* [ABOUT THIS EXERCISE]: Scan the records below for the line with "theorem loadRows : Obligations.LoadRows := by" and the line with "case flash =>". Repeat those two lines and every line between them exactly, and nothing else.

┌──

theorem exec_jtagCfgStream_byte {s : State} {j : LoadJob} (b : Byte) (hj : s.load.job = some j) (hs : j.source = 2)
    (hb : s.load.jtagBits = []) :
    exec (.jtagCfgStream ((List.range 8).map (fun i => b.getLsbD i))) s = .next { s with load := { s.load with
      jtagBits := [], jtagBytes := s.load.jtagBytes ++ [b] } } := by
  have hbyte : bytesOfBits 8 ((List.range 8).map (fun i => b.getLsbD i)) = ([b], []) := by
    rw [bytesOfBits, if_neg (by simp), List.take_of_length_le (by simp), fieldsWord_bits_of_byte, BitVec.ofNat_toNat,
      BitVec.setWidth_eq]
    rfl
  show execJtagCfgStream _ s = _
  rw [execJtagCfgStream, hj]
  dsimp only
  rw [if_neg (fun hne => hne hs), hb, List.nil_append, List.length_map, List.length_range, List.length_nil, Nat.add_zero, hbyte]

/-! ## The obligation -/

/-- Settles O59: each row is one operation of the loader, whose branch its hypotheses choose; what its final event leaves
alone is read from the frame of the event. -/
theorem loadRows : Obligations.LoadRows := by
  unfold Obligations.LoadRows
  refine ⟨?flash, ?badMagic, ?ring, ?complete, ?header, ?headerAuth, ?frame, ?frameCrc, ?passes, ?digest, ?grant, ?verify,
    ?init, ?wptr, ?wptrErr, fun s src v hm hw => exec_cfgWsWptrWrite_denied v hm hw,
    fun s j b hj hs hb => exec_jtagCfgStream_byte b hj hs hb, ?noStream, ?readback⟩
  case flash =>
    intro s dir hw hj ha hb hh hn hs hd hf hm hmagic hv h1 h32 hl
    exact ⟨_, exec_bootLoadStart_flash ⟨hw, hj, ha, hb, hh, hn, hs, hd, hf⟩ hm hmagic hv h1 h32 hl, rfl, rfl, rfl⟩
  case badMagic =>
    intro s dir hw hj ha hb hh hn hs hd hf hm hmagic
    exact ⟨_, exec_bootLoadStart_badMagic ⟨hw, hj, ha, hb, hh, hn, hs, hd, hf⟩ hm hmagic, endFailed_boot_error _ rfl rfl⟩
  case ring =>
    intro s dir hw hj ha hb hh hn hs hd hf hm
    exact ⟨_, exec_bootLoadStart_ring ⟨hw, hj, ha, hb, hh, hn, hs, hd, hf⟩ hm, rfl, rfl, rfl, rfl⟩
  case complete =>
    intro s hb hf hr
    refine ⟨_, exec_bootLoadComplete_done hb hf hr, ?_⟩
    rw [finishOpt_load, (finishOpt_frame ..).same .ext rfl]
    exact ⟨rfl, rfl, rfl, rfl⟩
  case header =>
    intro s j h hj hn hr ha hf hi hc hb hl
    obtain ⟨l, hstore, hjob, hload⟩ := consume_updJob 512 (fun j => { j with hdr := some h }) hj
    refine ⟨_, exec_loadImageHeader_taken hj hn hr ha hf hi hc hb hl, ?_⟩
    rw [hload]
    exact ⟨hjob, hstore⟩
  case headerAuth =>
    intro s j h hj hn hr ha hb
    obtain ⟨l, hstore, hjob, hload⟩ := consume_updJob 512 (fun j => { j with hdr := some h }) hj
    obtain ⟨t, hfail, hnone, hst, hcheck, hkept⟩ := endFailed_service (plainFail .auth 1) { s with load := l } _ hjob hb
    refine ⟨t, ?_, hnone, hst, hcheck, hkept.trans hstore⟩
    rw [exec_loadImageHeader_noAuth hj hn hr ha, hload, hfail]
  case frame =>
    intro s j h r tile f d crc hj hh hf ht hm hn hc hr
    obtain ⟨t, k, hexec, hjob, rfl⟩ := exec_loadFrameReceived_takes (x := .frame r tile f d crc) hj hh hf hr
    rw [takeItem_frame_stored ht hm hn hc] at hjob
    have hbuilt := congrArg Stored.frames (builtOf_updBuilt h r.val
      (fun c => { c with frames := Tab.set 0 c.frames (1024 * tile.val + f.val) d })
      { j with nextFrame := Tab.set 0 j.nextFrame r.val (1024 * tile.val + f.val + 1) })
    exact ⟨t, _, hexec, hjob, hf, rfl, Tab.get_set_same 0 j.nextFrame r.val (1024 * tile.val + f.val + 1),
      (congrArg (Tab.get 0 · _) hbuilt).trans (Tab.get_set_same ..)⟩
  case frameCrc =>
    intro s j h r tile f d crc hj hh hf ht hm hn hc hr
    obtain ⟨t, k, hexec, hjob, rfl⟩ := exec_loadFrameReceived_takes (x := .frame r tile f d crc) hj hh hf hr
    rw [takeItem_frame_crc ht hm hn hc] at hjob
    exact ⟨t, _, hexec, hjob, rfl, rfl⟩
  case passes =>
    intro s j h ok r hj hh hr hok hf hw hb ht hm
    obtain ⟨k, hk, hexec⟩ := exec_loadImageEnd_passes hj hh hr hok hf hw
    refine ⟨_, hexec, ?_⟩
    rw [afterImage_service_load (by rw [hk]; exact hb)]
    refine ⟨rfl, rfl, ?_⟩
    show Tab.get none (commitImage h k _).load.store _ = _
    rw [commitImage_store_one ht hm, Tab.get_set_same, hk]
    rfl
  case digest =>
    intro s j h dg ok hj hh hr hbad hb
    obtain ⟨l, hstore, -, hjob, hload⟩ := consume_shape (h.imageLen.toNat - j.bytes) s j hj
    obtain ⟨t, hfail, hnone, hst, hcheck, hkept⟩ := endFailed_service (plainFail .auth 1) { s with load := l } _ hjob hb
    refine ⟨t, ?_, hnone, hst, hcheck, hkept.trans hstore⟩
    rw [exec_loadImageEnd_noAuth hj hh hr hbad, hload, hfail]
  case grant =>
    intro s j c obs hn hq hc hch hp hr hf hb
    have hgrant := grantShare_stages obs hn hq hc hch hp hr hf
    have hload : (grantShare obs s).load = s.load := by
      rw [hgrant, updRegion_load, (emptySlot_frame ..).same .load rfl]
    refine ⟨_, exec_stagingShareGrant_serving obs hb hload, ?_⟩
    rw [hgrant, updRegion_ctx_queue, emptySlot_queue, slot_upd]
    exact ⟨rfl, rfl, rfl⟩
  case verify =>
    intro s j c rg hq hg hr hp hc hd hb
    have hends := finishStaging_verifies hq hg hr hp hc hd
    have hload : (finishStaging rg.val { crcOk := true, storeOk := true, readbackOk := true } s).load = s.load := by
      rw [hends, endStage_ok_load, verifySlot_load]
    obtain ⟨hst, hplane⟩ := verifySlot_slot j.region j.slot j.ctx c { s with ctx := { s.ctx with queue := [] } }
    refine ⟨_, exec_stagingDone_serving _ hb hload, ?_⟩
    rw [hends, regionOf_congr ((endStage_frame ..).same .ctx rfl), (endStage_frame ..).same .ctx rfl, verifySlot_queue, ← hr,
      verifySlot_st]
    exact ⟨rfl, hst, hplane, rfl⟩
  case init =>
    intro s j o ok n m hi ho
    have hexec : exec (.memInitDone ok n m) s =
        .next (finish o .memInitDone noUnit (if ok then .ok else .crc) (endInit j ok n m s)) := by
      show execMemInitDone ok n m s = _
      rw [execMemInitDone, hi]
      dsimp only
      rw [ho]
    refine ⟨_, hexec, ?_⟩
    rw [(finish_frame ..).same .mem rfl, endInit_init]
  case wptr =>
    intro s src v hp hw hm hlo hhi
    rw [exec_cfgWsWptrWrite_allowed v hp hw hm, setWptr, if_neg (by omega)]
  case wptrErr =>
    intro s src v hp hw hm hout
    rw [exec_cfgWsWptrWrite_allowed v hp hw hm, setWptr, if_pos hout]
  case noStream =>
    intro s l hj
    show execJtagCfgStream l s = _
    rw [execJtagCfgStream, hj]
  case readback =>
    intro s j rest hr
    show ∃ t, execReadbackDone s = .next t ∧ _
    rw [execReadbackDone, hr]
    refine ⟨_, rfl, ?_, ?_⟩
    · rw [(finish_frame ..).same .ctx rfl]
    · rw [finish_load]

end Sys2Proof.Machine

/-! The CFG commands: loads, their result, the contexts of a region and readbacks (R114, R216, R221, R225 to R227, R237). -/

namespace Sys2Proof.Machine

/-! ## CFG.LOAD -/

section
variable {s : State} {src : BitVec 2}

/-- CFG.LOAD after a boot load that is complete begins a load in service (R216, R221). -/
theorem bodyCfgLoad_begins (off : BitVec 32) (o : Origin) (h3 : src ≠ 3) (hd : domCut s 49 = false) (hj : s.load.job = none)
    (hb : s.load.boot = .complete) :
    bodyCfgLoad src.toNat off.toNat o s =
      { state := startLoad (some o) src false (if src = 0 then [(off.setWidth 64, 0)] else []) s, status := .pending } := by
  have h3' : src.toNat ≠ 3 := fun e => h3 (BitVec.eq_of_toNat_eq e)
  have h0 : (src.toNat = 0) = (src = 0) := propext (BitVec.toNat_inj (y := 0#2))
  rw [bodyCfgLoad, hd, hj, hb, if_neg h3', if_neg Bool.false_ne_true]
  simp only [h0, BitVec.ofNat_toNat, BitVec.setWidth_eq]
  rfl

theorem bodyCfgLoad_busy (off : BitVec 32) (o : Origin) (h3 : src ≠ 3) (hd : domCut s 49 = false) (hj : s.load.job ≠ none) :
    bodyCfgLoad src.toNat off.toNat o s = refuse s .busy := by
  have h3' : src.toNat ≠ 3 := fun e => h3 (BitVec.eq_of_toNat_eq e)
  rw [bodyCfgLoad, hd, if_neg h3', if_neg Bool.false_ne_true, if_pos (by simp [Option.isSome_iff_ne_none.2 hj])]
end

/-! ## CFG.DELETE -/

section
variable {s : State} {mask : BitVec 32} {c : BitVec 4}

theorem bodyCfgDelete_one {g : Nat} (o : Origin) (hm : maskRegions mask.toNat = [g])
    (hc : Tab.get none s.load.store (16 * g + c.toNat) ≠ none) (hu : contextUsed s g c.toNat = false)
    (hl : loadingContext s g c.toNat = false) :
    bodyCfgDelete mask.toNat c.toNat o s = done { s with load := { s.load with
      store := Tab.set none s.load.store (16 * g + c.toNat) none } } := by
  rw [bodyCfgDelete, hm, if_neg (by simp [hc]), if_neg (by simp [hu, hl])]
  rfl

/-- An empty mask, or a region without the context, is refused (DEDUCED, log 33). -/
theorem bodyCfgDelete_absent (o : Origin) (h : maskRegions mask.toNat = [] ∨
      (∃ g ∈ maskRegions mask.toNat, Tab.get none s.load.store (16 * g + c.toNat) = none)) :
    bodyCfgDelete mask.toNat c.toNat o s = refuse s .badArg := by
  rw [bodyCfgDelete]
  refine if_pos (h.imp_right fun ⟨g, hg, hnone⟩ => List.any_eq_true.2 ⟨g, hg, ?_⟩)
  rw [hnone]
  rfl
end

/-! ## CFG.READBACK -/

section
variable {s : State} {g : BitVec 5} {n : BitVec 4} {tile : BitVec 11} {f : BitVec 10} {k : BitVec 11}
  {o : BitVec 27} {x : Stored}

/-- The operands of a readback of a stored context pass the first check (Table CFG-18). -/
theorem readback_operands_legal (ht : tileOfCode g.toNat tile.toNat ≠ none) (hk : k ≠ 0) (hf : f.toNat + k.toNat ≤ 1024)
    (ho : o.toNat + 132 * k.toNat ≤ 2 ^ 27) :
    ¬(0 = 3 ∨ (0 ≠ 0 ∧ 4 ≤ n.toNat) ∨ tileOfCode g.toNat tile.toNat = none ∨ k.toNat = 0 ∨
      (if 0 = 2 then 8 else 1024) < f.toNat + k.toNat ∨ 2 ^ 27 < o.toNat + 132 * k.toNat) := by
  have hk0 : k.toNat ≠ 0 := fun e => hk (BitVec.eq_of_toNat_eq e)
  simp [ht, hk0]
  omega

theorem readEncrypted_stored (hx : Tab.get none s.load.store (16 * g.toNat + n.toNat) = some x) :
    readEncrypted s g.toNat 0 n.toNat = x.encrypted := by
  rw [readEncrypted]
  simp only [if_true, hx]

└──

* [EXERCISE RESULT]:
theorem loadRows : Obligations.LoadRows := by
  unfold Obligations.LoadRows
  refine ⟨?flash, ?badMagic, ?ring, ?complete, ?header, ?headerAuth, ?frame, ?frameCrc, ?passes, ?digest, ?grant, ?verify,
    ?init, ?wptr, ?wptrErr, fun s src v hm hw => exec_cfgWsWptrWrite_denied v hm hw,
    fun s j b hj hs hb => exec_jtagCfgStream_byte b hj hs hb, ?noStream, ?readback⟩
  case flash =>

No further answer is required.